To better evaluate its use in cooking, it should be considered that heating promotes fluidity but also rapid oxidation which, although countered by phenolic components can significantly limit its freshness, vitamin intake and digestibility; these less positive transformation factors are strongly influenced by the duration and temperature of cooking.

Sweet and short cooking times are therefore favored, which we can apply to sautés and sauces, while for roasts and stews the time will be lengthened; hence the possibility of using a modest amount of oil at the beginning of preparation, looking for the emulsion effect and then adding a new step raw in serving the dish that will be definitely enhanced.

To consider that, in some meat recipes we may already count on the presence of fatty portions present in the cut used and that it will still be possible to add some at any time during cooking, given the almost immediate amalgamation capacity that oil possesses.

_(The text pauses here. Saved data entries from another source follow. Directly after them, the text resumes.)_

-- ==== Sys2Proof/Machine/Rings.lean ====
section
/-! DEFINITION. Rings, doorbells, completions and the functions (14_host_interface.md R299 to R314, 19_security_update.md R412 to R414,
15_tenancy.md R331): the admin ring, SQ_TAIL and CQ_HEAD, descriptor fetch, completion entries with their digests and signals, resets
of functions, configuration requests, BAR4 and the requests that read accounts. -/

namespace Sys2Proof.Machine

/-! ## The admin ring (R314) -/

/-- Entries of the admin submission ring. -/
def State.admSqSize (s : State) : Nat := 2 ^ (s.rd R.hstAdmCfgSqLog2 0 + 4)

/-- May the next admin descriptor run: one waits, none runs, and its completion has a slot? -/
def State.admDue (s : State) : Bool :=
  s.isSet R.hstAdmCfgEn 0 && decide (s.rd R.hstAdmDbSqHead 0 ≠ s.rd R.hstAdmDbSqTail 0) && s.host.admPending.isEmpty &&
    decide ((s.host.admCqTail + 1) % 2 ^ (s.rd R.hstAdmCfgCqLog2 0 + 4) ≠ s.rd R.hstAdmDbCqHead 0)

/-- Takes the next admin descriptor off its ring: the state after, and its slot. -/
def State.admTake (s : State) : State × Nat :=
  let h := s.rd R.hstAdmDbSqHead 0
  (s.wr R.hstAdmDbSqHead 0 ((h + 1) % s.admSqSize), h)

/-- Is a ring size one that R302 allows? -/
def ringSize (n : Nat) : Bool := (List.range 13).any fun i => n = 2 ^ (i + 4)

/-- MSI-X vectors of a function (Table HOST-1). -/
def fnVectors (fn : Nat) : Nat := if fn = 0 then 2048 else 64

/-- Is an ADM_RING_CREATE descriptor free of reserved bits and of values out of range (R7, Table HOST-13)? -/
def goodCreate (d : List Byte) : Bool :=
  let f := fieldLe d
  decide (f 1 1 = 0) && decide (f 2 2 < 4096) && decide (f 8 8 % 4096 = 0) && decide (f 16 8 % 4096 = 0) && !bitOf (f 8 8) 63 &&
    !bitOf (f 16 8) 63 && ringSize (f 24 4) && ringSize (f 28 4) && decide (bitsOf (f 32 4) 30 20 = 0) &&
    decide (f 42 1 < 64) && decide (f 36 2 < fnVectors (f 42 1)) && decide (1 ≤ f 38 1) && decide (f 39 1 = 0) &&
    decide (f 40 2 ≤ 1023) && decide (leNat (slice d 43 21) = 0)

/-- The rings a create descriptor registers. -/
def ringOf (d : List Byte) : Ring where
  sqBase := fieldLe d 8 8
  cqBase := fieldLe d 16 8
  sqSize := fieldLe d 24 4
  cqSize := fieldLe d 28 4
  pasid := if bitOf (fieldLe d 32 4) 31 then some (fieldLe d 32 4 % 2 ^ 20) else none
  vector := fieldLe d 36 2
  irqCount := fieldLe d 38 1
  irqUs := fieldLe d 40 2
  sqTail := 0
  cqHead := 0
  phase := true
  unsignalled := 0
  firstUnsignalled := 0
  deleting := false

/-- The status of an ADM_RING_CREATE. -/
def State.createStatus (s : State) (d : List Byte) : Nat :=
  let c := fieldLe d 2 2
  let fn := fieldLe d 42 1
  if fieldLe d 0 1 ≠ 0x80 ∨ !goodCreate d then stBadDescriptor
  else if s.clientFn c ≠ some fn then stNotBound
  else if (s.ring c).isSome ∨ s.host.vfs < fn then stState
  else stOk

/-- Registers a client's rings. -/
def State.register (s : State) (c : Nat) (x : Ring) : State :=
  let s := s.updHost fun h => { h with rings := aput h.rings c x }
  (((s.wr R.hstRingReg c 1).wr R.hstRingCqFull c 0).wr R.hstRingSqHead c 0).wr R.hstRingCqTail c 0

/-- ADM_RING_CREATE: the next admin descriptor, `d`, registers a client's rings. A descriptor whose opcode is ADM_RING_DELETE is
the other command's. -/
def State.admCreate (s : State) (d : List Byte) : State :=
  if !s.admDue ∨ fieldLe d 0 1 = 0x81 then s
  else
    let st := s.createStatus d
    let t := s.admTake
    let s := if st = stOk then t.1.register (fieldLe d 2 2) (ringOf d) else t.1
    s.admPost (fieldLe d 2 2) (fieldLe d 4 4) st (fieldLe d 0 1) t.2

/-- ADM_RING_CREATE. -/
def execAdmRingCreate (desc : List Byte) (s : State) : Out := .next (s.admCreate desc)

/-- A request ends as under R300: with no entry, at its next boundary. One whose final entry was due is gone with it. -/
def State.orphanReq (s : State) (k : ReqKey) : State :=
  match s.req? k with
  | none => s
  | some r => if r.ended then s.dropReq k else (s.updReq k fun r => { r with orphan := true }).cancelReq k

/-- Every request of a client ends as under R300. -/
def State.orphanClient (s : State) (c : Nat) : State :=
  ((s.host.reqs.filter fun r => r.client = c).map fun r => (r.client, r.id)).foldl State.orphanReq s

/-- The status with which an ADM_RING_DELETE fails, where it does. Entries that the hub holds are never dropped (R308), so without FORCE they keep the rings
as requests in flight do (DEDUCED, log entry 91). -/
def State.deleteStatus (s : State) (d : List Byte) : Option Nat :=
  let c := fieldLe d 2 2
  if 1 < fieldLe d 1 1 ∨ 4096 ≤ c ∨ leNat (slice d 8 56) ≠ 0 then some stBadDescriptor
  else if (s.ring c).isNone then some stState
  else if (s.inflight c ≠ 0 ∨ s.host.cq.any fun e => e.client = c) ∧ fieldLe d 1 1 = 0 then some stState
  else none

/-- ADM_RING_DELETE: the next admin descriptor deregisters a client's rings; with FORCE the client's requests end as under R300 and the
delete completes once they have ended. -/
def State.admDelete (s : State) (d : List Byte) : State :=
  if !s.admDue ∨ fieldLe d 0 1 ≠ 0x81 then s
  else
    let c := fieldLe d 2 2
    let st := s.deleteStatus d
    let t := s.admTake
    match st with
    | some st => t.1.admPost c (fieldLe d 4 4) st 0x81 t.2
    | none =>
      let s := t.1.updHost fun h => { h with
        rings := amod h.rings c fun x => { x with deleting := true }
        admPending := h.admPending ++ [(c, fieldLe d 4 4, t.2)]
        fetched := h.fetched.filter fun f => f.client ≠ c
        cq := h.cq.filter fun e => e.client ≠ c }
      (s.orphanClient c).admSettle c

/-- ADM_RING_DELETE. -/
def execAdmRingDelete (desc : List Byte) (s : State) : Out := .next (s.admDelete desc)

/-! ## Doorbells (R303, R304) -/

/-- Is a doorbell write accepted: from the bound function, the rings registered, the value below the ring's size? -/
def State.doorbellOk (s : State) (fn c v : Nat) (size : Ring → Nat) : Bool :=
  match s.ring c with
  | none => false
  | some r => s.clientFn c = some fn && !r.deleting && decide (v < size r)

/-- A doorbell write that is not accepted. -/
def State.doorbellDenied (s : State) (fn : Nat) : State :=
  (s.inc R.hstErrcntBadDoorbell 0 1).raise 0x0C1 (hubSite 5 14) fn 0 2 0

/-- A doorbell wakes the module from Watch, and aborts an entry that is under way (R304, R364, Table POWS-7). -/
def State.doorbellWake (s : State) (fn : Nat) : State :=
  if s.rd R.pwrStatModule 0 = msEntering then s.watchAbort fn 0x26 (hubSite 5 14) else s.wakeWatch [.doorbell]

A true extra virgin fruits so much, let us learn to apply sensitivity and wisdom in its daily use; we will reap benefits in taste, health and wallet, without sacrificing quality and typicality.

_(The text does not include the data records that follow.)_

/-- What a load leaves, by kind: the state and the epoch its completion carries. -/
def State.finishLoad (s : State) (o : Nat) (x y : Obj) : State × Nat :=
  let slot := y.slot
  let img := y.image
  match y.kind with
  | some 0 =>
    let e := x.epoch + 1
    let old := weightKey o x.epoch
    let s := (s.putWeights (aput (amod s.weights old fun w => { w with current := false }) (weightKey o e) (weightsOf y.part o x.places y.places img y.digest))).putObjs (if (aget s.weights old).isSome then aput s.objs (weightSpaceKey old) { x with loading := false } else s.objs)
    (s.updObj o fun x => { x with places := y.places, digest := y.digest, image := img, epoch := e }, e)
  | some 1 =>
    if isVocab img then
      (((s.putVocabs (aput s.vocabs slot (vocabOf y.part o img y.digest))).wr R.tblTstatState slot 2), 0)
    else match s.table? slot with
      | none => s.firstTable o y
      | some old => s.replaceTable o x y old
  | some 2 =>
    let t := shardOf y.part o y.places img y.digest
    let e := secFld y.places img 0 72 4
    let s := s.putShards (aput s.shards slot t)
    let s := (s.wr R.sloShardState slot 2).wr R.sloShardSketch slot (secFld y.places img 0 7 1)
    (((s.wr R.sloShardDeg8 slot (t.degree / 8)).wr R.sloShardEpoch slot e).mirrorShard slot, e)
  | some 3 =>
    let s := s.putPools (aput s.pools slot (poolOf y.part o y.places img))
    let s := (s.wr R.mdlPstatFrames slot (fieldLe img 4 4)).wr R.mdlPstatFree slot (fieldLe img 4 4)
    ((s.wr R.mdlPstatSpilled slot 0).wr R.mdlPstatState slot 2, 0)
  | some 4 =>
    let v := fieldLe img 36 4
    let mine (a : Adapter) : Bool := a.part = y.part && a.id = fieldLe img 34 2
    let s := s.putAdapters (s.adapters.map fun a =>
        if mine a ∧ a.loading ∧ a.loader = y.loader then { a with loading := false } else if mine a ∧ !a.loading then { a with retired := true } else a)
    (s, v)
  | _ =>
    let s := s.loadProgram y.part img
    (s.setPart y.part { s.part y.part with program := some o, clusters := prgClusters img, generation := decide (slot = 1), steps := 0 }, 0)

/-- A load whose request has ended is abandoned: nothing is loaded. -/
def State.dropLoad (s : State) (o : Nat) (x y : Obj) : State :=
  let slot := y.slot
  let beside := (s.obj? (2 ^ 40 + o)).isSome
  let s := if beside then ((s.freeParts y.places).putObjs (adel s.objs (2 ^ 40 + o))) else s
  let s := s.updObj o fun z => if beside then { z with loading := false } else { x with loading := false, kind := none }
  match y.kind with
  | some 1 => if (s.table? slot).isSome then s.updTable slot fun t => { t with replacing := false } else s.wr R.tblTstatState slot 0
  | some 2 => (s.wr R.sloShardState slot 0).wr R.sloShardShard slot 0
  | some 3 => s.wr R.mdlPstatState slot 0
  | some 4 => s.putAdapters (s.adapters.filter fun a => !(a.loading && a.loader = y.loader))
  | _ => s

/-- OBJECT_LOAD_COMPLETE: the content of a load is in place, and it takes effect at this device time. -/
def State.loadComplete (s : State) (o : Nat) : State :=
  match s.obj? o with
  | none => s
  | some x =>
    if !x.loading then s
    else
      let y := (s.obj? (2 ^ 40 + o)).getD x
      if !s.live x.loader then s.dropLoad o x y
      else
        let r := s.finishLoad o x y
        let s := r.1.putObjs (adel r.1.objs (2 ^ 40 + o))
        (s.updObj o fun z => { z with loading := false }).endReq x.loader stOk r.2 0

/-- OBJECT_LOAD_COMPLETE. -/
def execObjectLoadComplete (object : Nat) (s : State) : Out := .next (s.loadComplete object)

/-! ## Adapters (R215, R216) -/

/-- The partition that an adapter command acts on: the client's. -/
def State.adapterPart (s : State) (r : Req) : Nat := s.home r.client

But the technique most strongly linked to the use of oil is certainly frying, i.e., that in which food is immersed to cook at high temperatures, between 140° and 180° and even here extra virgin turns out to be the winner, as it maintains its ‘smoke point’ (threshold of tolerance beyond which harmful degradations are created) at about 200° compared to seed oils, margarine, butter, lard. We are talking about convention cooking, where the strong external heat causes the food to release liquid and/or transform certain ingredients until the typical crispy surface is generated.

There are foods that go directly into oil (potatoes), others that succeed better with a light flouring beforehand (small fish, squid); if you then also pass them in beaten egg, you get the so-called browning that can be applied to numerous vegetables (zucchini, artichokes, eggplant, onions) as well as other foods (brains, sweetbreads, cottage cheese).

Steeping in egg and then in breadcrumbs generates breading which is perfect for sliced meat, lamb chops, chicken, rabbit, supplì. While the use of kneading foods is instead across the board and can be applied to vegetables (broccoli, stuffed zucchini flowers), fish (cod fillets) and the creation of savory or sweet pancakes.
Some important rules of good frying:

  • Heat the oil first and stabilize the temperature and cook in plenty of oil and appropriate containers;
  • do not put too many pieces together (they tend to stick together and reduce temperature) also avoid dipping cold foods;
  • dry each food well before introducing it directly and drain the fried food very well using paper towels;
  • consume the fried food while still hot and do not keep it covered (it becomes soft);
  • salt and sweeten only before serving at the table;
  • do not save the oil for reuse.

These are the values of extra virgin, an ancient food always in step with the times, an absolutely healthy and therefore incredibly modern condiment, which today finds further frontiers of use where sensitivity and taste can exalt themselves in new challenges.

Like that of signature cocktails, recently tackled with sagacity by one of Italy’s most intriguing bartenders, Massimo D’Addezio of the Stravinskji Bar at the Hotel De Russie in Rome. With a pinch of courage and good intuition, extra virgin therefore enters straight into the mix of the classic Bloody Mary, tying in with the presence of tomato, perhaps fresh and garnished with unfailing basil but it can also flavor a suave celery parfait to be placed alongside the explosive Red Snapper. Now that we are now in open ground the range of possible pairings expands giving space to typical vegetable fritters in combination with the various Martini recipes, up to the (apparently) sacrilegious conjunction of the savory Margarita to bruschetta with Canale Monterano bread (unsalted, wood-fired, sourdough) and a decidedly herbaceous extra virgin olive oil.